**Goal of the exercise**
Please copy the leading lines of the entries below exactly, concluding with the line in which "flag := fun _ => none" occurs.

☆ ☆ ☆ ☆

/-- The access of a nap. -/
def napRow (m : Mods) (a : Reg) (b : Src) : MemRow where
  m := m
  uniform := false
  regs := [(a, 2)] ++ srcRun b 1
  acc := ⟨1, true, false, .plain⟩
  addr := fun x t => x.reg64 t a
  kind := fun _ _ _ => .load 1 false
  dest := fun _ => .none
  flag := fun _ => none

theorem filterMap_checkedList (w : MemRow) (x : Party) {ps : Nat → List (Nat × Nat)} {win remote : Nat → Bool} {ts : List Nat}
    {f : Nat × DWord × Checked → Option Nat} {g : Nat → Nat}
    (h : ∀ t ∈ ts, f (t, w.addr x t, .ok (ps t) (win t) (remote t)) = some (g t)) :
    (checkedList w x ps win remote ts).filterMap f = ts.map g := by
  rw [checkedList, List.filterMap_map, ← List.filterMap_eq_map]
  exact List.filterMap_congr h

theorem napsPark (s : State) (p : Nat) (x : Party) (m : Mods) (a : Reg) (b : Src) (ps : Nat → List (Nat × Nat)) (win remote : Nat → Bool)
    (hi : Issuing s p x) (hw : Within x (Mods.once m) ([(a, 2)] ++ srcRun b 1)) (hsel : sel x m ≠ [])
    (hok : ∀ t ∈ sel x m, s.check x ⟨1, true, false, .plain⟩ (x.reg64 t a) = .ok (ps t) (win t) (remote t) ∧ ps t ≠ [])
    (hsync : Synced s p (sel x m) true false) : ∃ s' x' left, RegionsEnd s p x (sel x m) s' x' ∧
      (match left with
       | none => ∀ t ∈ sel x m, x.src32 t 0 b = 0
       | some v => 0 < v ∧ (∃ t ∈ sel x m, (x.src32 t 0 b).toNat = v) ∧ ∀ t ∈ sel x m, x.src32 t 0 b ≠ 0 → v ≤ (x.src32 t 0 b).toNat) ∧
      exec (.nap m a b) s = .next (s'.setParty p { x' with
        park := .nap ((sel x m).map (fun t => ((ps t).headD (0, 0)).1 / 64)) left x.here x.pos.m0, parkedAt := s.now }) := by
  obtain ⟨x', hends⟩ := exists_regionsEnd_endSync hi.2 (ts := sel x m) (nodup_threadsOf ..) false
  have ⟨_, hx', _, _, _⟩ := hends
  have hbound := napBound_napTimeout ((sel x m).map (fun t => (x.src32 t 0 b).toNat))
  refine ⟨_, x', napTimeout ((sel x m).map (fun t => (x.src32 t 0 b).toNat)), hends, ?_, ?_⟩
  · cases hleft : napTimeout ((sel x m).map (fun t => (x.src32 t 0 b).toNat)) with
    | none =>
      rw [hleft] at hbound
      exact fun t ht => BitVec.eq_of_toNat_eq (hbound _ (List.mem_map.2 ⟨t, ht, rfl⟩))
    | some v =>
      rw [hleft] at hbound
      obtain ⟨hpos, hmem, hle⟩ := hbound
      exact ⟨hpos, List.mem_map.1 hmem, fun t ht hne => hle _ (List.mem_map.2 ⟨t, ht, rfl⟩) fun h0 => hne (BitVec.eq_of_toNat_eq h0)⟩
  · have hpass : (napRow m a b).Passes s x ps win remote := fun t ht => (hok t ht).1
    show execNap m a b s = _
    refine (access_passes (napRow m a b) hi (length_pos_operands Nat.two_pos Nat.one_pos) hw hpass _).trans (congrArg _ ?_)
    dsimp only
    have hempty : (threadsOf x.width (x.selected m)).isEmpty = false := List.isEmpty_eq_false_iff.2 hsel
    simp only [hempty, Bool.false_eq_true, if_false]
    refine (whenSynced_of_synced hsync x _).trans ?_
    refine (onParty_of_some (party?_of_regionsEnd hends) _).trans ?_
    have hhere : x'.here = x.here := by rw [hx']; rfl
    have hpos : x'.pos = x.pos := by rw [hx']
    rw [hhere, hpos, filterMap_checkedList (napRow m a b) x (g := fun t => ((ps t).headD (0, 0)).1 / 64)]
    · rfl
    · intro t ht
      obtain ⟨q, qs, hq⟩ := List.exists_cons_of_ne_nil (hok t ht).2
      simp [hq]

/-! ### Prefetches (R171) -/

/-- The same machine with other lines in its cellar. -/
def withCellar (s : State) (c : Sparse (Option CellarLine)) : State := { s with mem := { s.mem with cellar := c } }

theorem check_withCellar (s : State) (c : Sparse (Option CellarLine)) (x : Party) (a : Acc) (va : DWord) :
    (withCellar s c).check x a va = s.check x a va := by
  have hpieces : ∀ w ps, (withCellar s c).pieces x w ps = s.pieces x w ps := by
    intro w ps
    induction ps with
    | nil => rfl
    | cons q ps ih =>
      obtain ⟨va, n⟩ := q
      simp only [State.pieces, ih]
      rfl
  simp only [State.check, hpieces]

/-- The cellar holds at least the lines it held. -/
def Keeps (c c' : Sparse (Option CellarLine)) : Prop := ∀ l, sget none c l ≠ none → sget none c' l = sget none c l

theorem Keeps.trans {c₁ c₂ c₃ : Sparse (Option CellarLine)} (h : Keeps c₁ c₂) (h' : Keeps c₂ c₃) : Keeps c₁ c₃ := fun l hl => by
  rw [h' l (by rwa [h l hl]), h l hl]

/-- A line that is brought in stands in the cellar, with those that stood there. -/
theorem prefetch_spec (s : State) (pa : Nat) : ∃ c, s.prefetch pa = withCellar s c ∧ Keeps s.mem.cellar c ∧
    (pa / 2 ^ 44 = s.pkg.number → sget none c (pa / 64) ≠ none) := by
  unfold State.prefetch
  by_cases hpkg : pa / 2 ^ 44 = s.pkg.number
  · rw [if_neg (by simpa using hpkg)]
    cases hline : sget none s.mem.cellar (pa / 64) with
    | some q => exact ⟨s.mem.cellar, rfl, fun _ _ => rfl, fun _ => by simp [hline]⟩
    | none =>
      refine ⟨_, rfl, fun l hl => sget_sset_ne _ _ _ fun h => hl (h ▸ hline), fun _ => ?_⟩
      rw [sget_sset_same]
      exact Option.some_ne_none _
  · rw [if_pos (by simpa using hpkg)]
    exact ⟨s.mem.cellar, rfl, fun _ _ => rfl, fun h => absurd h hpkg⟩

/-- What a prefetch does for one of its threads. -/
def pfThread (x : Party) (a : Reg) (b : Off) (s : State) (t : Nat) : State :=
  match s.check x ⟨64, false, false, .plain⟩ (x.ea t a b 64) with
  | .ok ((pa, _) :: _) _ _ => s.prefetch pa
  | _ => s

theorem pfThread_spec (x : Party) (a : Reg) (b : Off) (s : State) (t : Nat) : ∃ c, pfThread x a b s t = withCellar s c ∧ Keeps s.mem.cellar c ∧
    ∀ pa n ps win remote, s.check x ⟨64, false, false, .plain⟩ (x.ea t a b 64) = .ok ((pa, n) :: ps) win remote →
      pa / 2 ^ 44 = s.pkg.number → sget none c (pa / 64) ≠ none := by
  unfold pfThread
  split
  · next pa n ps win remote hok =>
    obtain ⟨c, hc, hkeeps, hline⟩ := prefetch_spec s pa
    refine ⟨c, hc, hkeeps, fun pa' _ _ _ _ hok' hpkg => ?_⟩
    obtain rfl : pa = pa' := by
      rw [hok] at hok'
      simp only [Checked.ok.injEq, List.cons.injEq, Prod.mk.injEq] at hok'
      exact hok'.1.1.1
    exact hline hpkg
  · next hnone =>
    exact ⟨s.mem.cellar, rfl, fun _ _ => rfl, fun pa n ps win remote hok _ => absurd hok (hnone pa n ps win remote)⟩

/-- The threads of a prefetch, one after another. -/
theorem foldl_pfThread (x : Party) (a : Reg) (b : Off) (ts : List Nat) (s : State) : ∃ c, ts.foldl (pfThread x a b) s = withCellar s c ∧
    Keeps s.mem.cellar c ∧ ∀ t ∈ ts, ∀ pa n ps win remote, s.check x ⟨64, false, false, .plain⟩ (x.ea t a b 64) = .ok ((pa, n) :: ps) win remote →
      pa / 2 ^ 44 = s.pkg.number → sget none c (pa / 64) ≠ none := by
  induction ts generalizing s with
  | nil => exact ⟨s.mem.cellar, rfl, fun _ _ => rfl, fun _ h => absurd h List.not_mem_nil⟩
  | cons t ts ih =>
    obtain ⟨c₁, hc₁, hkeeps₁, hline₁⟩ := pfThread_spec x a b s t
    obtain ⟨c, hc, hkeeps, hline⟩ := ih (withCellar s c₁)
    refine ⟨c, by rw [List.foldl_cons, hc₁, hc]; rfl, hkeeps₁.trans hkeeps, fun u hu pa n ps win remote hok hpkg => ?_⟩
    rcases List.mem_cons.1 hu with rfl | hu
    · have := hline₁ pa n ps win remote hok hpkg
      rwa [hkeeps _ this]
    · exact hline u hu pa n ps win remote (by rwa [check_withCellar]) hpkg

theorem prefetchesFill (s : State) (p : Nat) (x : Party) (m : Mods) (a : Reg) (b : Off) (hi : Issuing s p x)
    (hw : Within x (Mods.once m) [(a, 2)]) : ∃ t, exec (.pf m a b) s = .next t ∧ t = { s with mem := { s.mem with cellar := t.mem.cellar } } ∧
      (∀ l, sget none s.mem.cellar l ≠ none → sget none t.mem.cellar l = sget none s.mem.cellar l) ∧
      ∀ u ∈ sel x m, ∀ pa n ps win remote, s.check x ⟨64, false, false, .plain⟩ (x.ea u a b 64) = .ok ((pa, n) :: ps) win remote →
        pa / 2 ^ 44 = s.pkg.number → sget none t.mem.cellar (pa / 64) ≠ none := by
  obtain ⟨c, hc, hkeeps, hline⟩ := foldl_pfThread x a b (sel x m) s
  refine ⟨withCellar s c, ?_, rfl, hkeeps, hline⟩
  show execPf m a b s = _
  unfold execPf
  rw [issue_next hi.1 hi.2, alloc_within hw (List.forall_mem_singleton.2 Nat.two_pos)]
  exact congrArg _ hc

/-- Settles O15: what each of the three does once its waits are over. -/
theorem fencesNapsAndPrefetches : Obligations.FencesNapsAndPrefetches :=
  ⟨fencesEndRegions, napsPark, prefetchesFill⟩

end Sys2Proof.Proofs
end

section
/-! PROOFS. Class 4: calls and returns O17, leaving O18, divergence, joins and `sync.p` O20 (R25, R26, R149, R152 to R154, R159 to R161). -/

namespace Sys2Proof.Proofs

open Sys2Proof Sys2Proof.Machine Sys2Proof.Says

/-- Each thread of a list updates its own entry once. -/
theorem sget_foldl_update {α : Type} [DecidableEq α] {d : α} (f : α → α) {ts : List Nat} (hts : ts.Nodup) (m : Sparse α) (j : Nat) :
    sget d (ts.foldl (fun st t => sset d st t (f (sget d st t))) m) j = if j ∈ ts then f (sget d m j) else sget d m j := by
  induction ts generalizing m with
  | nil => simp
  | cons t ts ih =>
    obtain ⟨ht, hts⟩ := List.nodup_cons.1 hts
    rw [List.foldl_cons, ih hts, sget_sset]
    by_cases hj : j = t
    · subst hj
      simp [ht]
    · simp [hj]

/-- The active threads of which a test holds. -/
def failing (x : Party) (q : Nat → Bool) : List Nat := (threadsOf x.width x.m0).filter q

theorem mem_failing {x : Party} {q : Nat → Bool} {t : Nat} : t ∈ failing x q ↔ Active x t ∧ q t = true := by
  rw [failing, List.mem_filter, mem_threadsOf_m0]

/-- A word that raises a cause for the active threads of which a test holds. -/
theorem raises_failing {s : State} {p : Nat} {x : Party} (hi : Issuing s p x) (cause : BitVec 6) (q : Nat → Bool) {bad : Nat → Prop}
    (hbad : ∀ t, bad t ↔ Active x t ∧ q t = true) (info : DWord) :
    Raises s p x cause bad info (s.raiseHere p cause (maskOfList (failing x q)) info) := by
  refine raises_raiseHere hi cause (fun u => ?_) info
  rw [bitOf_maskOfList fun t ht => bitOf_lt (mem_failing.1 ht).1.2, decide_eq_true_eq, mem_failing, hbad]

theorem failing_eq_nil {x : Party} {q : Nat → Bool} {bad : Nat → Prop} (hbad : ∀ t, bad t ↔ Active x t ∧ q t = true) :
    failing x q = [] ↔ ∀ t, ¬ bad t := by
  simp only [List.eq_nil_iff_forall_not_mem, mem_failing, hbad]

/-! ### Calls and returns (R152) -/

theorem transfers_all {x : Party} (target : Nat → DWord) :
    Transfers x (fun _ => True) target (x.gotoEach ((threadsOf x.width x.m0).map fun t => (t, target t))) :=
  transfers_congr (transfers_gotoEach target fun _ => mem_threadsOf_m0.1) (fun _ ht => iff_of_true (mem_threadsOf_m0.2 ht) trivial)
    fun _ _ _ => rfl

/-- The call stacks after every active thread has changed its own. -/
theorem calls_update (x : Party) (f : List DWord → List DWord) (t : Nat) :
    let calls := (threadsOf x.width x.m0).foldl (fun st t => sset [] st t (f (sget [] st t))) x.calls
    (Active x t → sget [] calls t = f (sget [] x.calls t)) ∧ (¬ Active x t → sget [] calls t = sget [] x.calls t) := by
  have h := sget_foldl_update (d := []) f (nodup_threadsOf x.width x.m0) x.calls t
  exact ⟨fun ht => h.trans (if_pos (mem_threadsOf_m0.2 ht)), fun ht => h.trans (if_neg fun hm => ht (mem_threadsOf_m0.1 hm))⟩

/-- The party of a call or return once its threads have transferred: the stacks are new and no restart entry is left. -/
def withCalls (y : Party) (calls : Sparse (List DWord)) : Party := { y with calls := calls, idempc := none }

/-- The test of a full call stack. -/
def callFull (x : Party) (t : Nat) : Bool := decide (8 ≤ (sget [] x.calls t).length)

theorem callTo_eq (s : State) (p : Nat) (x : Party) (target : Nat → DWord) :
    s.callTo p x ((threadsOf x.width x.m0).map (fun t => (t, target t))) =
      if failing x (callFull x) = [] then s.setParty p (withCalls (x.gotoEach ((threadsOf x.width x.m0).map fun t => (t, target t)))
        ((threadsOf x.width x.m0).foldl (fun st t => sset [] st t (nextPacket x.pos.pkt :: sget [] st t)) x.calls))
      else s.raiseHere p 0x36 (maskOfList (failing x (callFull x))) 0 := by
  have hfull : (((threadsOf x.width x.m0).map (fun t => (t, target t))).filter
      (fun e => decide (8 ≤ (sget [] x.calls e.1).length))).map (fun e => e.1) = failing x (callFull x) := by
    rw [List.filter_map, List.map_map]
    exact List.map_id _
  rw [State.callTo, hfull]
  simp only [List.isEmpty_iff, List.foldl_map]
  rfl

theorem callTo_spec {s : State} {p : Nat} {x : Party} (hi : Issuing s p x) (target : Nat → DWord) :
    let full := fun t => Active x t ∧ 8 ≤ (sget [] x.calls t).length
    let out := s.callTo p x ((threadsOf x.width x.m0).map (fun t => (t, target t)))
    ((∀ t, ¬ full t) → ∃ y z, Transfers x (fun _ => True) target y ∧
      (∀ t, (Active x t → sget [] z.calls t = nextPacket x.pos.pkt :: sget [] x.calls t) ∧
        (¬ Active x t → sget [] z.calls t = sget [] x.calls t)) ∧
      z = { y with calls := z.calls, idempc := none } ∧ out = s.setParty p z) ∧
    ((∃ t, full t) → Raises s p x 0x36 full 0 out) := by
  intro full out
  have hfull : ∀ t, full t ↔ Active x t ∧ callFull x t = true := fun t => by simp [full, callFull]
  refine ⟨fun hnone => ⟨_, withCalls _ _, transfers_all target, calls_update x _, rfl, ?_⟩, fun ⟨t, ht⟩ => ?_⟩
  · exact (callTo_eq s p x target).trans (if_pos ((failing_eq_nil hfull).2 hnone))
  · rw [show out = _ from callTo_eq s p x target, if_neg fun h => (failing_eq_nil hfull).1 h t ht]
    exact raises_failing hi 0x36 _ hfull 0

/-- A call is a transfer of every active thread with a push. -/
theorem callRow_exec {i : Instr} {m : Mods} {regs : List (Reg × Nat)} {target : Party → Nat → DWord} (h : CallRow i m regs target)
    {s : State} {p : Nat} {x : Party} (hi : Issuing s p x) (hw : Within x m regs) :
    exec i s = .next (s.callTo p x ((threadsOf x.width x.m0).map (fun t => (t, target x t)))) := by
  cases h with
  | call m off => rw [exec_call, execCall, issue_next hi.1 hi.2]; rfl
  | callX m a => rw [exec_callX, execCallX, issue_next hi.1 hi.2, alloc_within hw (List.forall_mem_singleton.2 Nat.two_pos)]

/-- The test of an empty call stack. -/
def callEmpty (x : Party) (t : Nat) : Bool := (sget [] x.calls t).isEmpty

theorem ret_eq {s : State} {p : Nat} {x : Party} (hi : Issuing s p x) (m : Mods) : exec (.ret m) s = .next (
    if failing x (callEmpty x) = [] then s.setParty p (
      withCalls (x.gotoEach ((threadsOf x.width x.m0).map fun t => (t, (sget [] x.calls t).headD 0)))
        ((threadsOf x.width x.m0).foldl (fun st t => sset [] st t (sget [] st t).tail) x.calls))
    else s.raiseHere p 0x36 (maskOfList (failing x (callEmpty x))) 0) := by
  rw [exec_ret, execRet, issue_next hi.1 hi.2]
  simp only [List.isEmpty_iff]
  rfl

/-- Settles O17: each active thread pushes or pops its own stack and transfers, or the failing threads are reported. -/
theorem callsAndReturns : Obligations.CallsAndReturns := by
  constructor
  · intro i m regs target hrow s p x hi hw full
    obtain ⟨hgoes, hraises⟩ := callTo_spec hi (target x)
    rw [callRow_exec hrow hi hw]
    refine ⟨fun hnone => ?_, fun hsome => ⟨_, hraises hsome, rfl⟩⟩
    obtain ⟨y, z, hy, hcalls, hz, hout⟩ := hgoes hnone
    exact ⟨y, z, hy, hcalls, hz, congrArg _ hout⟩
  · intro s p x m hi empty
    have hempty : ∀ t, empty t ↔ Active x t ∧ callEmpty x t = true := fun t => by simp [empty, callEmpty]
    rw [ret_eq hi m]
    refine ⟨fun hnone => ⟨_, withCalls _ _, transfers_all _, calls_update x _, rfl, by rw [if_pos ((failing_eq_nil hempty).2 hnone)]⟩,
      fun ⟨t, ht⟩ => ?_⟩
    rw [if_neg fun h => (failing_eq_nil hempty).1 h t ht]
    exact ⟨_, raises_failing hi 0x36 _ hempty 0, rfl⟩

☆ ☆ ☆ ☆

**Answer**
/-- The access of a nap. -/
def napRow (m : Mods) (a : Reg) (b : Src) : MemRow where
  m := m
  uniform := false
  regs := [(a, 2)] ++ srcRun b 1
  acc := ⟨1, true, false, .plain⟩
  addr := fun x t => x.reg64 t a
  kind := fun _ _ _ => .load 1 false
  dest := fun _ => .none
  flag := fun _ => none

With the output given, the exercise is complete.